→ **WORK REQUEST**
Reproduce word for word, from the entries below, the line with "(let s := str", the line with "(200000 ≤ 200000 ∧ 200000 < 200001) ∧", and every line between them, and nothing more.
==========
theorem witness_PlacementPacketsTakeTheirEffect :
    ((vcp0 { ctx0 with smask := 0xFFFE }).me_v.smask.getLsbD 0 = false ∧ (vcp0 ctx0).me_v.smask.getLsbD 0 = true) ∧
    (let s := vcp0 ctx0
     let others := (s.heldStrands 0).filter (fun h => h.1 ≠ 0)
     (s.strand k0).st = .running ∧ s.moving 0 = false ∧ (s.strand k0).rpp = false ∧ (s.strand k0).sp = (2 ^ (4 : BitVec 3).toNat, (0 : BitVec 4).toNat) ∧
       (s.strand k0).sp ≠ (2 ^ (4 : BitVec 3).toNat, (15 : BitVec 4).toNat) ∧ (4 : BitVec 3).toNat ≤ 4 ∧ (15 : BitVec 4).toNat < 2 ^ (4 : BitVec 3).toNat ∧
       (∀ h ∈ others, collide (16, 15) h.2.sp = false) ∧ s.stopped k0 = false ∧ (s.strand k0).freeze = none) ∧
    (let s := { vcp0 ctx0 with strands := [(k0, x0), (⟨0, 1⟩, { x0 with phase := 15 })] }
     placeNew ((s.heldStrands 0).filter (fun h => h.1 ≠ 0)) (16, 15) false false = none) ∧
    ((str (fun x => { x with rpp := true })).strand k0).rpp = true ∧ (s0.setPart 0 { s0.part 0 with move := some ⟨[], none, none⟩ }).moving 0 = true ∧
    (4 < (5 : BitVec 3).toNat ∧ 2 ^ (1 : BitVec 3).toNat ≤ (2 : BitVec 4).toNat) ∧
    (SState.absent ∉ [SState.running, .stalled, .frozen]) ∧ (modeOk (0 : BitVec 2).toNat (1, 5) = true ∧ modeOk (2 : BitVec 2).toNat (1, 5) = false) ∧
    (let r := { FaultRec.zero with kind := 1, stc := bv 64 x0.stime, tidx := 7 }
     let x := { x0 with st := .frozen, freeze := some (1, 5), recs := [r] }
     x.st = .frozen ∧ x.freeze = some (1, 5) ∧ x.recs = [r] ∧ r.kind = 1 ∧ r.stc = bv 64 x.stime ∧ modeOk 1 (1, 5) = true) ∧
    (s0.waits a0 (.filled 0) = true ∧ s0.waits a0 (.open_ 0) = false) := by decide +kernel

/-- A re-phase of strand 2 to (2, 1) beside strands at (4, 0) and (4, 1): one of them must move. A test strand is not moved. -/
theorem witness_PlacementPacketsTakeTheirEffect_rephase :
    (let x := fun (p : BitVec 4) => { x0 with scode := 2, phase := p, mat := false, l := { Launch.zero with nrows := 32, tlen := 1 } }
     let s := { vcp0 ctx0 with strands := [(k0, x 0), (⟨0, 1⟩, x 1), (⟨0, 2⟩, x 2)] }
     let others := (s.heldStrands 0).filter (fun h => h.1 ≠ 2)
     (match placeNew others (2, 1) false true with | some (_, l) => decide (l ≠ []) | none => false) = true ∧
       (s.strand ⟨0, 2⟩).sp ≠ (2, 1) ∧ (s.strand ⟨0, 2⟩).st = .running ∧ (s.strand ⟨0, 2⟩).ist = false ∧ s.moving 0 = false) ∧
    ((str (fun x => { x with ist := true })).strand k0).ist = true := by decide +kernel

/-- A strand with a POPT at its clock, whose queue is empty; one with no word due; one with a PHASE that must wait. -/
theorem witness_PlacementPacketsTakeTheirEffect_resume :
    (let s := (str (fun x => { x with stime := 1 })).setAgent a0 { Agent.init with sqr := { Sqr.init with
       text0 := [(0, (encode 0 (.popt 8 true 0)).headD 0)] } }
     let q := (s.agent a0).sqr
     let w := s.textWord a0 q.bank q.pc
     q.loops = [] ∧ q.halted = false ∧ q.pc < (s.strand k0).l.tlen ∧ engOf w = some .seq ∧
       q.refs.get .seq + 1 + wordIdle w = (s.strand k0).stime ∧ q.skip.contains q.pc = false ∧
       (match decodeWord w [0, 0] with | .ok i => i == .popt 8 true 0 | .error _ => false) = true ∧
       (match q.stallCond (.popt 8 true 0) with | some c => s.waits a0 c | none => false) = true ∧
       ({ s with strands := [(k0, { x0 with stime := 2 })] } : State).rowWaits a0 = false) ∧
    ((waiting (some ⟨false, true, 1, 0⟩) none).phaseReady a0 ⟨false, true, 1, 0⟩ = false) := by decide +kernel

/-- A buffer at offset 1,024 of td0; a word of room and none. -/
theorem witness_PlacementPacketsTakeTheirEffect_resync :
    (let s := vcp0 ctx0
     s.phys = [] ∧ s.mem.wf = true ∧ (1024 : Nat) / 65536 = (1024 + 4096 - 1) / 65536 ∧ 1024 + 4096 ≤ dSize s.me_v.td0 ∧
       (s.td0Addr s.me_v.part.toNat s.me_v.td0 1024).1 = some (2 * 65536 + 1024 % 65536) ∧
       s.stage2 s.me_v.part.toNat ((dTtb s.me_v.td0 * 65536 + 16 * (1024 / 65536)) / 65536) = some (1, true) ∧
       1 * 65536 + (dTtb s.me_v.td0 * 65536 + 16 * (1024 / 65536)) % 65536 + 16 ≤ 2 * 65536 + 1024 % 65536) ∧
    (8 ≤ (8 : Word).toNat ∧ ¬ 8 ≤ (0 : Word).toNat) ∧
    (let w : Work := ⟨.resync 1024 64, true, [], [(1032, 5, false)], 1⟩
     (vcp0 { ctx0 with work := some w }).me_v.work = some w ∧ w.ins = .resync 1024 64 ∧ w.begun = true ∧
       (workOn (vcp0 ctx0).me_v.work (.resync 1024 64)).begun = false) ∧
    (let s := str (fun x => { x with st := .frozen, freeze := some (13, 1) })
     (s.strand k0).st ∈ [SState.running, .stalled, .frozen] ∧ (s.strand k0).st = .frozen ∧ (s.strand k0).freeze = some (13, 1)) := by decide +kernel

/-- A commit in progress, a layout with a bad entry, a strand of a changed partition; a layout that is taken; two entries that share a
quad; a limit at the edge; a flash that holds a layout and one that holds none. -/
theorem witness_ManagementCommandsTakeTheirEffect :
    ({ s0.mgmt with commit := .writing [] } : Mgmt).commit ≠ .idle ∧ layoutBad [{ lay0 with qmask := 0 }] 200 = true ∧
    (0 ∈ s0.changedParts [lay0] ∧ (s0.strand ⟨0, 0⟩).st ≠ .absent) ∧
    (layoutBad [{ lay0 with dstall := 1 }] 100 = false ∧ layoutBad [{ lay0 with dstall := 1 }] 99 = true ∧ State.reset.mgmt.commit = .idle ∧
      (∀ e ∈ State.reset.strands, e.2.st = .absent) ∧ 0 ∈ State.reset.changedParts [{ lay0 with dstall := 1 }] ∧
      (layoutAt [{ lay0 with dstall := 1 }] 0).v = true) ∧
    (∃ u : State, u.mgmt.commit = .written [{ lay0 with dstall := 1 }]) ∧
    (([lay0, lay0].getD 0 LayoutEntry.zero).qmask.getLsbD 0 = true ∧ ([lay0, lay0].getD 1 LayoutEntry.zero).qmask.getLsbD 0 = true ∧
      lay0.v = true ∧ 16 < (([({ lay0 with pshare := 17 } : LayoutEntry)].filter (·.v)).map (fun e => e.pshare.toNat)).sum) ∧
    (200000 ≤ 200000 ∧ 200000 < 200001) ∧
    (State.reset.mgmt.slotOk ≠ (false, false) ∧ State.reset.mgmt.flash = none ∧ (∃ m : Mgmt, m.slotOk = (false, false)) ∧ ∃ m : Mgmt, m.flash ≠ none) :=
  ⟨by decide +kernel, by decide +kernel, by decide +kernel, by decide +kernel,
    ⟨{ s0 with mgmt := { s0.mgmt with commit := .written [{ lay0 with dstall := 1 }] } }, rfl⟩, by decide +kernel, by decide +kernel,
    ⟨by decide +kernel, rfl, ⟨{ Mgmt.init with slotOk := (false, false) }, rfl⟩, ⟨{ Mgmt.init with flash := some [lay0] }, nofun⟩⟩⟩
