-- ==== Sys2Proof/Machine/Dispatch.lean ====
section
/-! DEFINITION. The static dispatch (spec/30_encoding.md R89): each instruction's meaning, called once. -/

namespace Sys2Proof.Machine

def exec (i : Instr) (s : State) : Host.Outcome State Fault Refusal :=
  match i with
  | .halt => Sys2Proof.Machine.execHalt s
  | .set a b => Sys2Proof.Machine.execSet a b s
  | .push a => Sys2Proof.Machine.execPush a s
  | .pop a => Sys2Proof.Machine.execPop a s
  | .eq a b c => Sys2Proof.Machine.execEq a b c s
  | .gt a b c => Sys2Proof.Machine.execGt a b c s
  | .jmp a => Sys2Proof.Machine.execJmp a s
  | .jt a b => Sys2Proof.Machine.execJt a b s
  | .jf a b => Sys2Proof.Machine.execJf a b s
  | .add a b c => Sys2Proof.Machine.execAdd a b c s
  | .mult a b c => Sys2Proof.Machine.execMult a b c s
  | .mod a b c => Sys2Proof.Machine.execMod a b c s
  | .and a b c => Sys2Proof.Machine.execAnd a b c s
  | .or a b c => Sys2Proof.Machine.execOr a b c s
  | .not a b => Sys2Proof.Machine.execNot a b s
  | .rmem a b => Sys2Proof.Machine.execRmem a b s
  | .wmem a b => Sys2Proof.Machine.execWmem a b s
  | .call a => Sys2Proof.Machine.execCall a s
  | .ret => Sys2Proof.Machine.execRet s
  | .out a => Sys2Proof.Machine.execOut a s
  | .inp a => Sys2Proof.Machine.execIn a s
  | .noop => Sys2Proof.Machine.execNoop s

end Sys2Proof.Machine
end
==========
→ **THE ANSWER**
    (let s := str (fun x => { x with st := .frozen, freeze := some (13, 1) })
     (s.strand k0).st ∈ [SState.running, .stalled, .frozen] ∧ (s.strand k0).st = .frozen ∧ (s.strand k0).freeze = some (13, 1)) := by decide +kernel

/-- A commit in progress, a layout with a bad entry, a strand of a changed partition; a layout that is taken; two entries that share a
quad; a limit at the edge; a flash that holds a layout and one that holds none. -/
theorem witness_ManagementCommandsTakeTheirEffect :
    ({ s0.mgmt with commit := .writing [] } : Mgmt).commit ≠ .idle ∧ layoutBad [{ lay0 with qmask := 0 }] 200 = true ∧
    (0 ∈ s0.changedParts [lay0] ∧ (s0.strand ⟨0, 0⟩).st ≠ .absent) ∧
    (layoutBad [{ lay0 with dstall := 1 }] 100 = false ∧ layoutBad [{ lay0 with dstall := 1 }] 99 = true ∧ State.reset.mgmt.commit = .idle ∧
      (∀ e ∈ State.reset.strands, e.2.st = .absent) ∧ 0 ∈ State.reset.changedParts [{ lay0 with dstall := 1 }] ∧
      (layoutAt [{ lay0 with dstall := 1 }] 0).v = true) ∧
    (∃ u : State, u.mgmt.commit = .written [{ lay0 with dstall := 1 }]) ∧
    (([lay0, lay0].getD 0 LayoutEntry.zero).qmask.getLsbD 0 = true ∧ ([lay0, lay0].getD 1 LayoutEntry.zero).qmask.getLsbD 0 = true ∧
      lay0.v = true ∧ 16 < (([({ lay0 with pshare := 17 } : LayoutEntry)].filter (·.v)).map (fun e => e.pshare.toNat)).sum) ∧
    (200000 ≤ 200000 ∧ 200000 < 200001) ∧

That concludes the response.